#### Directions
Your reply must be one number: the count of lines in the data below that contain "clear".

[Entries taken from a collection]
-- ==== Sys2Proof/Laws/Encode.lean ====
section
/-! SUPPORT. What each field extractor reads from a word of each format: the field the encoder put there. -/

namespace Sys2Proof.Laws

/-! ## Format R -/

section FormatR

variable (f7 : BitVec 7) (rs2 rs1 : Reg) (f3 : BitVec 3) (rd : Reg) (op : BitVec 7)

@[simp] theorem opcodeOf_encodeR : opcodeOf (encodeR f7 rs2 rs1 f3 rd op) = op := by
  apply BitVec.eq_of_toNat_eq
  rw [opcodeOf_toNat, encodeR_toNat]
  omega

@[simp] theorem funct3Of_encodeR : funct3Of (encodeR f7 rs2 rs1 f3 rd op) = f3 := by
  apply BitVec.eq_of_toNat_eq
  rw [funct3Of_toNat, encodeR_toNat]
  omega

@[simp] theorem funct7Of_encodeR : funct7Of (encodeR f7 rs2 rs1 f3 rd op) = f7 := by
  apply BitVec.eq_of_toNat_eq
  rw [funct7Of_toNat, encodeR_toNat]
  omega

@[simp] theorem rdOf_encodeR : rdOf (encodeR f7 rs2 rs1 f3 rd op) = rd := by
  apply Fin.ext
  rw [rdOf_val, encodeR_toNat]
  omega

@[simp] theorem rs1Of_encodeR : rs1Of (encodeR f7 rs2 rs1 f3 rd op) = rs1 := by
  apply Fin.ext
  rw [rs1Of_val, encodeR_toNat]
  omega

@[simp] theorem rs2Of_encodeR : rs2Of (encodeR f7 rs2 rs1 f3 rd op) = rs2 := by
  apply Fin.ext
  rw [rs2Of_val, encodeR_toNat]
  omega

end FormatR

/-! ## Format I -/

section FormatI

variable (imm : BitVec 12) (rs1 : Reg) (f3 : BitVec 3) (rd : Reg) (op : BitVec 7)

@[simp] theorem opcodeOf_encodeI : opcodeOf (encodeI imm rs1 f3 rd op) = op := by
  apply BitVec.eq_of_toNat_eq
  rw [opcodeOf_toNat, encodeI_toNat]
  omega

@[simp] theorem funct3Of_encodeI : funct3Of (encodeI imm rs1 f3 rd op) = f3 := by
  apply BitVec.eq_of_toNat_eq
  rw [funct3Of_toNat, encodeI_toNat]
  omega

@[simp] theorem upper12Of_encodeI : upper12Of (encodeI imm rs1 f3 rd op) = imm := by
  apply BitVec.eq_of_toNat_eq
  rw [upper12Of_toNat, encodeI_toNat]
  omega

@[simp] theorem immI_encodeI : immI (encodeI imm rs1 f3 rd op) = imm := by
  apply BitVec.eq_of_toNat_eq
  rw [immI_toNat, encodeI_toNat]
  omega

@[simp] theorem rdOf_encodeI : rdOf (encodeI imm rs1 f3 rd op) = rd := by
  apply Fin.ext
  rw [rdOf_val, encodeI_toNat]
  omega

@[simp] theorem rs1Of_encodeI : rs1Of (encodeI imm rs1 f3 rd op) = rs1 := by
  apply Fin.ext
  rw [rs1Of_val, encodeI_toNat]
  omega

end FormatI

/-! ## Format S: an R word whose funct7 and rd fields hold the immediate -/

section FormatS

variable (imm : BitVec 12) (rs2 rs1 : Reg) (f3 : BitVec 3) (op : BitVec 7)

theorem encodeS_eq_encodeR : encodeS imm rs2 rs1 f3 op =
    encodeR (imm.extractLsb' 5 7) rs2 rs1 f3 (imm.extractLsb' 0 5).toFin op := rfl

@[simp] theorem opcodeOf_encodeS : opcodeOf (encodeS imm rs2 rs1 f3 op) = op := by
  simp [encodeS_eq_encodeR]

@[simp] theorem funct3Of_encodeS : funct3Of (encodeS imm rs2 rs1 f3 op) = f3 := by
  simp [encodeS_eq_encodeR]

@[simp] theorem rs1Of_encodeS : rs1Of (encodeS imm rs2 rs1 f3 op) = rs1 := by
  simp [encodeS_eq_encodeR]

@[simp] theorem rs2Of_encodeS : rs2Of (encodeS imm rs2 rs1 f3 op) = rs2 := by
  simp [encodeS_eq_encodeR]

@[simp] theorem immS_encodeS : immS (encodeS imm rs2 rs1 f3 op) = imm := by
  have hf := congrArg BitVec.toNat (funct7Of_encodeR (imm.extractLsb' 5 7) rs2 rs1 f3 (imm.extractLsb' 0 5).toFin op)
  have hr := congrArg Fin.val (rdOf_encodeR (imm.extractLsb' 5 7) rs2 rs1 f3 (imm.extractLsb' 0 5).toFin op)
  rw [val_toFin_slice, rdOf_val, ← encodeS_eq_encodeR] at hr
  rw [toNat_slice, funct7Of_toNat, ← encodeS_eq_encodeR] at hf
  apply BitVec.eq_of_toNat_eq
  have := imm.isLt
  rw [immS_toNat, hf, hr]
  omega

end FormatS

/-! ## Format B: an R word whose funct7 and rd fields hold the offset -/

section FormatB

variable (imm : BitVec 13) (rs2 rs1 : Reg) (f3 : BitVec 3) (op : BitVec 7)

/-- The funct7 field of a B word. -/
def offsetB7 : BitVec 7 := imm.extractLsb' 12 1 ++ imm.extractLsb' 5 6

/-- The rd field of a B word. -/
def offsetB5 : BitVec 5 := imm.extractLsb' 1 4 ++ imm.extractLsb' 11 1

theorem encodeB_eq_encodeR : encodeB imm rs2 rs1 f3 op = encodeR (offsetB7 imm) rs2 rs1 f3 (offsetB5 imm).toFin op := by
  apply BitVec.eq_of_toNat_eq
  have h5 : (offsetB5 imm).toFin.val = (offsetB5 imm).toNat := rfl
  rw [encodeB_toNat, encodeR_toNat, h5, offsetB7, offsetB5, toNat_append_eq, toNat_append_eq]
  simp only [toNat_slice]
  have := imm.isLt
  omega

@[simp] theorem opcodeOf_encodeB : opcodeOf (encodeB imm rs2 rs1 f3 op) = op := by
  simp [encodeB_eq_encodeR]

@[simp] theorem funct3Of_encodeB : funct3Of (encodeB imm rs2 rs1 f3 op) = f3 := by
  simp [encodeB_eq_encodeR]

@[simp] theorem rs1Of_encodeB : rs1Of (encodeB imm rs2 rs1 f3 op) = rs1 := by
  simp [encodeB_eq_encodeR]

@[simp] theorem rs2Of_encodeB : rs2Of (encodeB imm rs2 rs1 f3 op) = rs2 := by
  simp [encodeB_eq_encodeR]

/-- The B offset of a word, from its funct7 and rd fields (R75). -/
theorem immB_of_fields (w : InstrWord) : (immB w).toNat =
    (funct7Of w).toNat / 64 * 2 ^ 12 + (rdOf w).val % 2 * 2 ^ 11 + (funct7Of w).toNat % 64 * 2 ^ 5 + (rdOf w).val / 2 * 2 := by
  rw [immB_toNat, funct7Of_toNat, rdOf_val]
  omega

/-- The B offset comes back where its low bit is 0, which has no place in the word (R75). -/
theorem immB_encodeB (h : evenOffset 13 imm = true) : immB (encodeB imm rs2 rs1 f3 op) = imm := by
  have h0 : imm.toNat % 2 = 0 := by
    simpa [evenOffset, BitVec.getLsbD, Nat.testBit_zero] using h
  have := imm.isLt
  have h5 : (offsetB5 imm).toFin.val = imm.toNat / 2 ^ 1 % 2 ^ 4 * 2 ^ 1 + imm.toNat / 2 ^ 11 % 2 ^ 1 := by
    rw [← toNat_slice, ← toNat_slice, ← toNat_append_eq]
    rfl
  have h7 : (offsetB7 imm).toNat = imm.toNat / 2 ^ 12 % 2 ^ 1 * 2 ^ 6 + imm.toNat / 2 ^ 5 % 2 ^ 6 := by
    rw [offsetB7, toNat_append_eq, toNat_slice, toNat_slice]
  apply BitVec.eq_of_toNat_eq
  obtain ⟨q1, q2⟩ := digits (imm.toNat / 2 ^ 12 % 2 ^ 1) (Nat.mod_lt (imm.toNat / 2 ^ 5) (by decide : 2 ^ 6 > 0))
  obtain ⟨q3, q4⟩ := digits (imm.toNat / 2 ^ 1 % 2 ^ 4) (Nat.mod_lt (imm.toNat / 2 ^ 11) (by decide : 2 ^ 1 > 0))
  rw [immB_of_fields, encodeB_eq_encodeR, funct7Of_encodeR, rdOf_encodeR, h5, h7]
  simp only [Nat.reducePow] at q1 q2 q3 q4 ⊢
  rw [q1, q2, q3, q4]
  have s1 : imm.toNat / 2 = imm.toNat / 32 * 16 + imm.toNat / 2 % 16 := by omega
  have s2 : imm.toNat / 32 = imm.toNat / 2048 * 64 + imm.toNat / 32 % 64 := by omega
  have s3 : imm.toNat / 2048 = imm.toNat / 4096 * 2 + imm.toNat / 2048 % 2 := by omega
  have s4 : imm.toNat / 4096 % 2 = imm.toNat / 4096 := by omega
  have s5 : imm.toNat = imm.toNat / 2 * 2 := by omega
  clear q1 q2 q3 q4 h5 h7
  generalize imm.toNat / 2048 % 2 = x11 at *
  generalize imm.toNat / 32 % 64 = x5 at *
  generalize imm.toNat / 2 % 16 = x1 at *
  generalize imm.toNat / 4096 % 2 = x12 at *
  generalize imm.toNat / 4096 = y12 at *
  generalize imm.toNat / 2048 = y11 at *
  generalize imm.toNat / 32 = y5 at *
  generalize imm.toNat / 2 = y1 at *
  omega

end FormatB

/-! ## Format U -/

section FormatU

variable (imm : BitVec 20) (rd : Reg) (op : BitVec 7)

@[simp] theorem opcodeOf_encodeU : opcodeOf (encodeU imm rd op) = op := by
  apply BitVec.eq_of_toNat_eq
  rw [opcodeOf_toNat, encodeU_toNat]
  omega

@[simp] theorem immU_encodeU : immU (encodeU imm rd op) = imm := by
  apply BitVec.eq_of_toNat_eq
  rw [immU_toNat, encodeU_toNat]
  omega

@[simp] theorem rdOf_encodeU : rdOf (encodeU imm rd op) = rd := by
  apply Fin.ext
  rw [rdOf_val, encodeU_toNat]
  omega

end FormatU

/-! ## Format J: a U word whose 20-bit field holds the offset -/

section FormatJ

variable (imm : BitVec 21) (rd : Reg) (op : BitVec 7)

/-- The 20-bit field of a J word. -/
def offsetJ20 : BitVec 20 :=
  imm.extractLsb' 20 1 ++ imm.extractLsb' 1 10 ++ imm.extractLsb' 11 1 ++ imm.extractLsb' 12 8

theorem encodeJ_eq_encodeU : encodeJ imm rd op = encodeU (offsetJ20 imm) rd op := rfl

@[simp] theorem opcodeOf_encodeJ : opcodeOf (encodeJ imm rd op) = op := by
  simp [encodeJ_eq_encodeU]

@[simp] theorem rdOf_encodeJ : rdOf (encodeJ imm rd op) = rd := by
  simp [encodeJ_eq_encodeU]

/-- The J offset of a word, from its 20-bit field (R77). -/
theorem immJ_of_field (w : InstrWord) : (immJ w).toNat =
    (immU w).toNat / 2 ^ 19 * 2 ^ 20 + (immU w).toNat % 2 ^ 8 * 2 ^ 12 + (immU w).toNat / 2 ^ 8 % 2 * 2 ^ 11
      + (immU w).toNat / 2 ^ 9 % 1024 * 2 := by
  rw [immJ_toNat, immU_toNat]
  omega

/-- The J offset comes back where its low bit is 0, which has no place in the word (R77). -/
theorem immJ_encodeJ (h : evenOffset 21 imm = true) : immJ (encodeJ imm rd op) = imm := by
  have h0 : imm.toNat % 2 = 0 := by
    simpa [evenOffset, BitVec.getLsbD, Nat.testBit_zero] using h
  have := imm.isLt
  have hj : (offsetJ20 imm).toNat = ((imm.toNat / 2 ^ 20 % 2 ^ 1 * 2 ^ 10 + imm.toNat / 2 ^ 1 % 2 ^ 10) * 2 ^ 1
      + imm.toNat / 2 ^ 11 % 2 ^ 1) * 2 ^ 8 + imm.toNat / 2 ^ 12 % 2 ^ 8 := by
    simp only [offsetJ20, toNat_append_eq, toNat_slice]
  generalize hx : imm.toNat / 2 ^ 20 % 2 ^ 1 = x20 at hj
  generalize h1 : imm.toNat / 2 ^ 1 % 2 ^ 10 = x1 at hj
  generalize h11 : imm.toNat / 2 ^ 11 % 2 ^ 1 = x11 at hj
  generalize h12 : imm.toNat / 2 ^ 12 % 2 ^ 8 = x12 at hj
  have b1 : x1 < 2 ^ 10 := h1 ▸ Nat.mod_lt _ (by decide)
  have b11 : x11 < 2 ^ 1 := h11 ▸ Nat.mod_lt _ (by decide)
  have b12 : x12 < 2 ^ 8 := h12 ▸ Nat.mod_lt _ (by decide)
  have s1 : imm.toNat / 2 = imm.toNat / 2 ^ 11 * 2 ^ 10 + imm.toNat / 2 ^ 1 % 2 ^ 10 := by omega
  have s2 : imm.toNat / 2 ^ 11 = imm.toNat / 2 ^ 12 * 2 + imm.toNat / 2 ^ 11 % 2 ^ 1 := by omega
  have s3 : imm.toNat / 2 ^ 12 = imm.toNat / 2 ^ 20 * 2 ^ 8 + imm.toNat / 2 ^ 12 % 2 ^ 8 := by omega
  have s4 : imm.toNat / 2 ^ 20 % 2 ^ 1 = imm.toNat / 2 ^ 20 := by omega
  have s5 : imm.toNat = imm.toNat / 2 * 2 := by omega
  rw [h1] at s1
  rw [h11] at s2
  rw [h12] at s3
  rw [hx] at s4
  have himm : imm.toNat = x20 * 2 ^ 20 + x12 * 2 ^ 12 + x11 * 2 ^ 11 + x1 * 2 := by
    rw [s5, s1, s2, s3, ← s4]
    clear s1 s2 s3 s4 s5 hx h1 h11 h12 hj
    omega
  apply BitVec.eq_of_toNat_eq
  rw [immJ_of_field, encodeJ_eq_encodeU, immU_encodeU, hj, himm]
  clear hx h1 h11 h12 hj himm h0 h this s1 s2 s3 s4 s5
  omega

#### Problem solution
3